Gender Guesser

PBAnnie

Really Experienced
Joined
Feb 9, 2005
Posts
128
About Gender Guesser. In 2003, a team of researchers from the Illinois Institute of Technology and Bar-Ilan University in Israel (Shlomo Argamon, Moshe Koppel, Jonathan Fine, and Anat Rachel Shimoni) developed a method to estimate gender from word usage. Their*paper*described a Bayesian network where weighted word frequencies and parts of speech could be used to estimate the gender of an author. Their approach made a distinction between fiction and non-fiction writing styles.

A simplified version of this work was implemented as the*Gender Genie*(no longer available). They showed that fewer words were needed and that writing styles varied based on the forum. For example, fiction and non-fiction differs from blogs (informal writing). Even though the genres differ, there are still gender-specific word frequencies.

In case anyone is looking for ways to make their writing appear to be written by the opposite sex, this tool and various papers written on the subject may be useful to you.

http://www.hackerfactor.com/GenderGuesser.php#Analyze

I tried it on something I wrote and it says it doesn't know what I am. Oh well...
 
Okay, so when I got to my laptop I decided maybe I'd, just for the hell of it, read the instructions on the page.

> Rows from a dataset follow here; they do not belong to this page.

theorem keeps_execRdSeq (req : Requester) (window : Fin 5) (seq : BitVec 32) (s : State) : KeepsOut s (execRdSeq req window seq s) := by
  have hk := Keeps.refl s
  unfold execRdSeq
  repeat' first
    | ((try lift_lets -underBinder); intro x; refine Keeps.cut (s0 := s) x ?_ ?_ <;> [unfold x; (intro hx; clear_value x)])
    | ((try lift_lets -underBinder); intro x; clear_value x)
    | (with_reducible intro _)
    | with_reducible assumption
    | with_reducible apply keepsOut_next
    | with_reducible apply keepsOut_ite
    | with_reducible apply keeps_ite
    | with_reducible apply keeps_onWrite
    | with_reducible apply keeps_set
    | with_reducible apply keeps_each
    | split

theorem keeps_execFlSeq (req : Requester) (window : Fin 5) (seq : BitVec 32) (s : State) : KeepsOut s (execFlSeq req window seq s) := by
  have hk := Keeps.refl s
  unfold execFlSeq
  repeat' first
    | ((try lift_lets -underBinder); intro x; refine Keeps.cut (s0 := s) x ?_ ?_ <;> [unfold x; (intro hx; clear_value x)])
    | ((try lift_lets -underBinder); intro x; clear_value x)
    | (with_reducible intro _)
    | with_reducible assumption
    | with_reducible apply keepsOut_next
    | with_reducible apply keepsOut_ite
    | with_reducible apply keeps_ite
    | with_reducible apply keeps_onWrite
    | with_reducible apply keeps_set
    | with_reducible apply keeps_pageEvent

theorem keeps_execFlashReadDone (window : Fin 5) (read : Option (List (BitVec 32))) (s : State) : KeepsOut s (execFlashReadDone window read s) := by
  have hk := Keeps.refl s
  unfold execFlashReadDone
  repeat' first
    | ((try lift_lets -underBinder); intro x; refine Keeps.cut (s0 := s) x ?_ ?_ <;> [unfold x; (intro hx; clear_value x)])
    | ((try lift_lets -underBinder); intro x; clear_value x)
    | (with_reducible intro _)
    | with_reducible assumption
    | with_reducible apply keepsOut_next
    | with_reducible apply keepsOut_ite
    | with_reducible apply keeps_ite
    | with_reducible apply keeps_each
    | with_reducible apply keeps_set
    | with_reducible apply keeps_pageEvent
    | split

theorem keeps_execFlush (s : State) : KeepsOut s (execFlush s) := by
  have hk := Keeps.refl s
  unfold execFlush
  repeat' first
    | (with_reducible intro _)
    | with_reducible assumption
    | with_reducible apply keepsOut_next
    | with_reducible apply keepsOut_ite
    | with_reducible apply keeps_ite
    | with_reducible apply keeps_serve
    | with_reducible apply keeps_startFlush
    | with_reducible apply keepsFst_ite
    | with_reducible apply keepsFst_mk
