-- ==== Sys2Proof/Tests/Slice0.lean ====
section
/-! SUPPORT. Tests: ill-formed commands are refused by WellFormed, a few results worked out from the spec, and for every statement
of Certificates/Slice0/Obligations.lean a state and operands that meet its hypotheses. -/

namespace Sys2Proof.Tests

/-! One theorem at a time: an evaluation by the kernel waits for the theorems before it, and each that waits in parallel holds a stack. -/

set_option Elab.async false

open Sys2Proof.Machine

/-! Small states. -/

/-- The Clachasel runs: the supplies are up, power-on reset has been released and the core PLL is locked; every TRIP_n is asserted. -/
def up : State := (State.reset.set RECI.RUNS.cl 1).set CCLK.CORE_LOCK.cl 1
/-- The Clachasel runs and every die is out of reset. -/
def on : State := up.set FENCE.TRIP_NOW.cl 0
/-- MC3 runs in MGMT_READY with value `v` posted on CMDk. -/
def serving (k v : Nat) : State :=
  { (up.set (MCCTL.RUNNING.clAt 3) 1).set CSYS.TRAY_STATE.cl 2 with posted := [⟨k, v, 0, 0, 1⟩] }
/-- A bundle of 584 bytes whose check answers OK: a header, the six sections of the core types, each with the one image of 64 bytes, key 0
and a signature (R144, R145). -/
def okBundle : Bundle :=
  let zeros (n : Nat) : List Byte := List.replicate n 0
  let entry (t : Nat) : List Byte := byteList 2 t ++ zeros 2 ++ byteList 4 416 ++ byteList 4 64 ++ zeros 52
  let image := byteList 4 0x474D4941 ++ zeros 8 ++ byteList 4 64 ++ byteList 8 7 ++ zeros 40
  ⟨byteList 4 0x42564441 ++ byteList 2 1 ++ byteList 2 6 ++ byteList 8 7 ++ byteList 4 584 ++ zeros 12 ++
    [1, 2, 3, 4, 16, 17].flatMap entry ++ image ++ zeros 104, true, List.replicate 6 true⟩
/-- The start-up search of the recorder has ended. -/
def scanned : State := on.set EVREC.SCANNING.cl 0
/-- TW0 with a timing set for 100 kHz that passes the check. -/
def timed : State :=
  [(TW.TLOW, 1000), (TW.THIGH, 1000), (TW.TSU_DAT, 60), (TW.THD_DAT, 100), (TW.TSU_STA, 1000), (TW.THD_STA, 1000), (TW.TSU_STO, 1000),
    (TW.TBUF, 1000), (TW.FILT, 1), (TW.TRISE, 100), (TW.STRETCH_MAX, 1), (TW.XFER_MAX, 1)].foldl (fun s r => s.set (r.1.clAt 0) r.2) up
/-- Die 0 runs a section whose key gives tumbler 0 one word, at its address 0. -/
def issuing (w : Nat) : State :=
  (on.set (ARRAY.PHASE.on 0) 1).onDie 0 (fun x =>
    { x with active := some ⟨1, 0, false, 10, 0, 0, 0, [(0, 0)], [(0, 1)], [(0, w)], [], [], []⟩ })
/-- Die 0 runs a section whose key has gate unit 0 with one step, due in cycle 3, and a descriptor each way. -/
def gated (take : Bool) : State :=
  (on.set (ARRAY.PHASE.on 0) 1).onDie 0 (fun x =>
    { x with active := some ⟨1, 0, false, 10, 0, 0, 0, [], [], [], [],
              [⟨0, 16, [⟨false, false, 0, 0, 32, 2, 0⟩, ⟨true, false, 0, 0, 32, 2, 0⟩], [⟨3, 2, 4, 0, take⟩]⟩], []⟩ })
/-- Window 0 of die 0 grants every right to its first 64 KiB. -/
def windowed (s : State) : State :=
  (((s.set (WIN.EN.at 0 0) 1).set (WIN.R.at 0 0) 1).set (WIN.W.at 0 0) 1).set (WIN.X.at 0 0) 1
/-- Hasp link `l` of die 0 stands in the state of code `k`. -/
def linked (l k : Nat) : State := on.set (HL.STATE.at 0 l) k
/-- Link 0 of die 0 is UP and in service with 64 credits; every slot of its table sends stream 0 and receives stream `rx`. Stream
0 has one chunk to send, stream 1 receives. -/
def streaming (rx : Nat) : State :=
  (linked 0 7).onDie 0 (fun x =>
    { x with slinks := [(0, { state := 0, credits := 64, table := some ⟨0, 1, 0, List.replicate 8 (65536 * rx)⟩ })],
             streams := [(0, { ctrl := 1, chunks := 1, tail := 16, wrap := 1, state := .active, xfers := [{ seq := 0, first := 0 }] }),
                         (1, { ctrl := 3, chunks := 1, tail := 16, wrap := 1, state := .active, xfers := [{ seq := 0, first := 0 }] })] })
/-- A codeword of two lanes. -/
def carried (lane0 lane1 : List (BitVec 10)) : Codeword := ⟨lane0, lane1, 0, 0, 0⟩
/-- What is sent for a CCB of zeros and 17 idle words of zeros, from a scrambler of zeros. -/
def blankSent : List Nat × Nat := codewordOf 0 (messageOf {} (List.replicate 17 (0, 0)))
/-- That codeword as it arrives. -/
def blank : Codeword := carried ((dealt blankSent.1).1.map (BitVec.ofNat 10)) ((dealt blankSent.1).2.map (BitVec.ofNat 10))
/-- A codeword of 17 symbols in error, two more than can be corrected. -/
def garbled : Codeword :=
  let g := dealt (List.replicate 527 0 ++ [1, 568, 550, 748, 724, 650, 1005, 744, 27, 204, 617, 218, 595, 461, 746, 960, 888])
  carried (g.1.map (BitVec.ofNat 10)) (g.2.map (BitVec.ofNat 10))
/-- A frame for the tray in slot 5, with its CRC right. -/
def framed (type : BitVec 8) (payload : List Byte) : Frame :=
  ⟨5, 0, type, 1, payload, BitVec.ofNat 16 (crc16 (frameBody 5 0 type.toNat 1 payload))⟩
/-- The tray stands in slot 5. -/
def slotted : State := (up.set SUPV.ADDR_VALID.cl 1).set SUPV.SLOT_ID.cl 5
/-- A frame of a type heads the queue of MC3, which runs; the tray is in a state. -/
def asked (type : BitVec 8) (payload : List Byte) (tray : Nat) : State :=
  { (slotted.set (MCCTL.RUNNING.clAt 3) 1).set CSYS.TRAY_STATE.cl tray with rxq := [⟨framed type payload, 0, 0, false, false⟩] }
/-- Zone 0 has four points 1 degree apart, from 0 degrees and demand 100, each 100 above the last; it reads `t` sixteenths. -/
def curved (t : Nat) : State :=
  ((List.range 4).foldl (fun s i => (s.set (CDEM.T.clAt i) (16 * i)).set (CDEM.D.clAt i) (100 + 100 * i)) up).set (TZONE.T_Z.clAt 0) t
/-- Zone Z3 with the active set throttle 85, trip 95 degrees and a shadow throttle of `c` degrees; PAGE_GEN 12. -/
def zoned (c : Nat) : State :=
  ((((((up.set (TZONE.ZEN.clAt 3) 1).set (TZONE.HYST.clAt 3) 32).set (TZONE.WARN.clAt 3) 1280).set (TZONE.THROTTLE.clAt 3) 1360).set (TZONE.TRIP.clAt 3) 1520).setShadow (TZONE.THROTTLE.clAt 3)
    (16 * c)).set (hdr HDR.GEN 8 0x22000) 12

For fiction, use the "Formal" analysis.

So, "Tad's" output in chronological order, trying to be fair about who contributed to what:


Honeymoon with Mom - authors P, D and J
Genre: Formal
Female = 2263
Male = 1900
Difference = -363; 45.64%
Verdict: Weak FEMALE

Mothers Gone Wild - authors P, J and D
Genre: Formal
Female = 3483
Male = 2629
Difference = -854; 43.01%
Verdict: Weak FEMALE



The Mom Next Door - authors P and J
Genre: Formal
Female = 2759
Male = 2466
Difference = -293; 47.19%
Verdict: Weak FEMALE



Settling the Score - authors J and P
Genre: Formal
Female = 4923
Male = 3868
Difference = -1055; 43.99%
Verdict: Weak FEMALE

Hostile Makeover (in progress) - authors J and P
Genre: Formal
Female = 3200
Male = 2125
Difference = -1075; 39.9%
Verdict: FEMALE
Weak emphasis could indicate European.
 
Last edited:
Interesting. I got different results for different stories, which I guess is good, because it means my writing is adaptable. I was glad to see that the story I'm working on in first person female POV indicated "female."
 
The gender guesser has been around for a while. When I played with it before, it got mine right about half the time, maybe less.
 
" It also looks for weak emphasis -- used to distinguish European English from American English. In general, if the difference between male and female weight values is not significant (a "weak" score), then the author could be European. This is because the weight matrix is biased for distinguishing genders in American English."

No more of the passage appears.